-- ==== Sys2Proof/Machine/Render.lean ====
section
/-! DEFINITION. The frame renderer: REND_INIT, SET_PIXEL, ALL_OFF and the four fills
(spec/44_render.md). -/

namespace Sys2Proof.Machine

open Sys2Proof

/-- `used(PROTO, LEN)`: how many elements a transport has to send (44_render.md R184). -/
def usedElements (c : Config) (proto : Proto) (len : Nat) : Nat :=
  match proto with
  | .clocked => 4 + 4 * len + c.endLen
  | .single => 3 * len
  | .pwm => 0

/-! ### Construction -/

/-- The header of the clocked-RGB layout (44_render.md R186, R188). -/
def writeHeader (s : State) : State :=
  forBelow 4 (fun j s => writeFb s j s.cfg.hdrVal) s

/-- The brightness elements of `len` clocked-RGB pixels (44_render.md R186, R188). -/
def writeBrightness (len : Nat) (s : State) : State :=
  forBelow len (fun i s => writeFb s (4 + 4 * i) s.cfg.bright) s

/-- The end frame after `len` clocked-RGB pixels (44_render.md R186, R188). -/
def writeEndFrame (len : Nat) (s : State) : State :=
  forBelow s.cfg.endLen (fun e s => writeFb s (4 + 4 * len + e) s.cfg.endVal) s

/-- The framing of a layout; only clocked-RGB has one (44_render.md R186). -/
def writeFraming (proto : Proto) (len : Nat) (s : State) : State :=
  match proto with
  | .clocked => writeEndFrame len (writeBrightness len (writeHeader s))
  | .single | .pwm => s

/-- The logical length REND_INIT sets: `len` clamped to `PIX_MAX`, and to 1 for analog PWM
(44_render.md R186). -/
def renderLength (len : BitVec 11) (proto : Proto) : Nat :=
  match proto with
  | .clocked | .single => countOperand len Config.pixMax
  | .pwm => min (countOperand len Config.pixMax) 1

/-- The construction of a renderer (44_render.md R186). -/
def constructRenderer (len : BitVec 11) (proto : Proto) (s : State) : State :=
  setRendOk ((writeFraming proto (renderLength len proto) ((clearFb s).setDuty Pixel.zero)).setRenderer
    (BitVec.ofNat 11 (renderLength len proto)) proto)

/-- REND_INIT (44_render.md R186).  A word with `proto` = 3 is illegal and the decoder never gives
one; the term does what such a word does (30_encoding.md R99; DESIGN CHOICE, log entry 7). -/
def execRendInit (len : BitVec 11) (proto : BitVec 2) (s : State) :
    Host.Outcome State Fault Refusal :=
  match protoOperand proto with
  | some p => .next (constructRenderer len p s)
  | none => .next (illegalCommand s)

/-! ### The pixel write -/

/-- The elements of a clocked-RGB pixel: brightness, blue, green, red (44_render.md R188). -/
def putClocked (i : Nat) (p : Pixel) (s : State) : State :=
  writeFb (writeFb (writeFb (writeFb s (4 + 4 * i) s.cfg.bright) (4 + 4 * i + 1) p.b)
    (4 + 4 * i + 2) p.g) (4 + 4 * i + 3) p.r

/-- The elements of a single-wire pixel: red, green, blue (44_render.md R189). -/
def putSingle (i : Nat) (p : Pixel) (s : State) : State :=
  writeFb (writeFb (writeFb s (3 * i) p.r) (3 * i + 1) p.g) (3 * i + 2) p.b

/-- `put_pixel(i, (r, g, b))`: nothing where `i >= LEN` (44_render.md R191). -/
def putPixel (i : Nat) (p : Pixel) (s : State) : State :=
  if s.len.toNat ≤ i then s
  else
    match s.proto with
    | .clocked => putClocked i p s
    | .single => putSingle i p s
    | .pwm => s.setDuty p

/-- SET_PIXEL: `put_pixel(idx, PIX)`, without the gamma stage (44_render.md R191). -/
def execSetPixel (idx : BitVec 16) (s : State) : Host.Outcome State Fault Refusal :=
  .next (putPixel (indexOperand idx) s.pix s)

/-- `all_off()` (44_render.md R192). -/
def allOff (s : State) : State :=
  forBelow s.len.toNat (fun i s => putPixel i Pixel.zero s) s

/-- ALL_OFF (44_render.md R192). -/
def execAllOff (s : State) : Host.Outcome State Fault Refusal :=
  .next (allOff s)

/-! ### The fills -/

/-- `render(i, c1, c2, x)` (44_render.md R193). -/
def renderPixel (i : Nat) (c1 c2 : Hsv) (x : F32) (s : State) : State :=
  putPixel i (conv s (hsvInterp c1 c2 x)) s

/-- `pos(i)` on a strip of `len` pixels (44_render.md R195). -/
def posOf (len i : Nat) : F32 :=
  if len = 1 then 0#32 else fdiv (i2f i) (i2f (len - 1))

/-- `fold(x)`, the bipolar fold `|2x - 1|` (44_render.md R197). -/
def fold (x : F32) : F32 := fabs (fsub (fmul x fTwo) fOne)

/-- `(pos + phase) mod 1` (44_render.md R198). -/
def phaseShift (pos phase : F32) : F32 :=
  fsub (fadd pos phase) (ffloor (fadd pos phase))

/-- `fill_gradient(start, end)` (44_render.md R196). -/
def fillGradient (startC endC : Hsv) (s : State) : State :=
  forBelow s.len.toNat (fun i s => renderPixel i startC endC (posOf s.len.toNat i) s) s

/-- `fill_gradient_dual(start, end)`, which passes `end` first (44_render.md R197, R200). -/
def fillGradientDual (startC endC : Hsv) (s : State) : State :=
  forBelow s.len.toNat (fun i s => renderPixel i endC startC (fold (posOf s.len.toNat i)) s) s

/-- `fill_triangle(start, end, phase)`, which passes `end` first (44_render.md R198, R200). -/
def fillTriangle (startC endC : Hsv) (phase : F32) (s : State) : State :=
  forBelow s.len.toNat
    (fun i s => renderPixel i endC startC (fold (phaseShift (posOf s.len.toNat i) phase)) s) s

/-- `fill_random(start, end)`, which passes `end` first and stops at the shorter of the strip and
the bank (44_render.md R199, R200). -/
def fillRandom (startC endC : Hsv) (s : State) : State :=
  forBelow (min s.len.toNat s.nspr.toNat)
    (fun i s => renderPixel i endC startC (readSprite s i).value s) s

/-- FILL_GRADIENT, on A and B (44_render.md R196). -/
def execFillGradient (s : State) : Host.Outcome State Fault Refusal :=
  .next (fillGradient s.a s.b s)

/-- FILL_GRADIENT_DUAL, on A and B (44_render.md R197). -/
def execFillGradientDual (s : State) : Host.Outcome State Fault Refusal :=
  .next (fillGradientDual s.a s.b s)

/-- FILL_TRIANGLE, on A, B and `PHASE` (44_render.md R198). -/
def execFillTriangle (s : State) : Host.Outcome State Fault Refusal :=
  .next (fillTriangle s.a s.b s.phase s)

/-- FILL_RANDOM, on A, B and the sprite bank (44_render.md R199). -/
def execFillRandom (s : State) : Host.Outcome State Fault Refusal :=
  .next (fillRandom s.a s.b s)

end Sys2Proof.Machine
end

WHAT IS EXPECTED: Set down exactly the lines from the start of the records to the line with "The end frame". Include that line, and add nothing more.

RESULT BELOW:
-- ==== Sys2Proof/Machine/Render.lean ====
section
/-! DEFINITION. The frame renderer: REND_INIT, SET_PIXEL, ALL_OFF and the four fills
(spec/44_render.md). -/

namespace Sys2Proof.Machine

open Sys2Proof

/-- `used(PROTO, LEN)`: how many elements a transport has to send (44_render.md R184). -/
def usedElements (c : Config) (proto : Proto) (len : Nat) : Nat :=
  match proto with
  | .clocked => 4 + 4 * len + c.endLen
  | .single => 3 * len
  | .pwm => 0

/-! ### Construction -/

/-- The header of the clocked-RGB layout (44_render.md R186, R188). -/
def writeHeader (s : State) : State :=
  forBelow 4 (fun j s => writeFb s j s.cfg.hdrVal) s

/-- The brightness elements of `len` clocked-RGB pixels (44_render.md R186, R188). -/
def writeBrightness (len : Nat) (s : State) : State :=
  forBelow len (fun i s => writeFb s (4 + 4 * i) s.cfg.bright) s

/-- The end frame after `len` clocked-RGB pixels (44_render.md R186, R188). -/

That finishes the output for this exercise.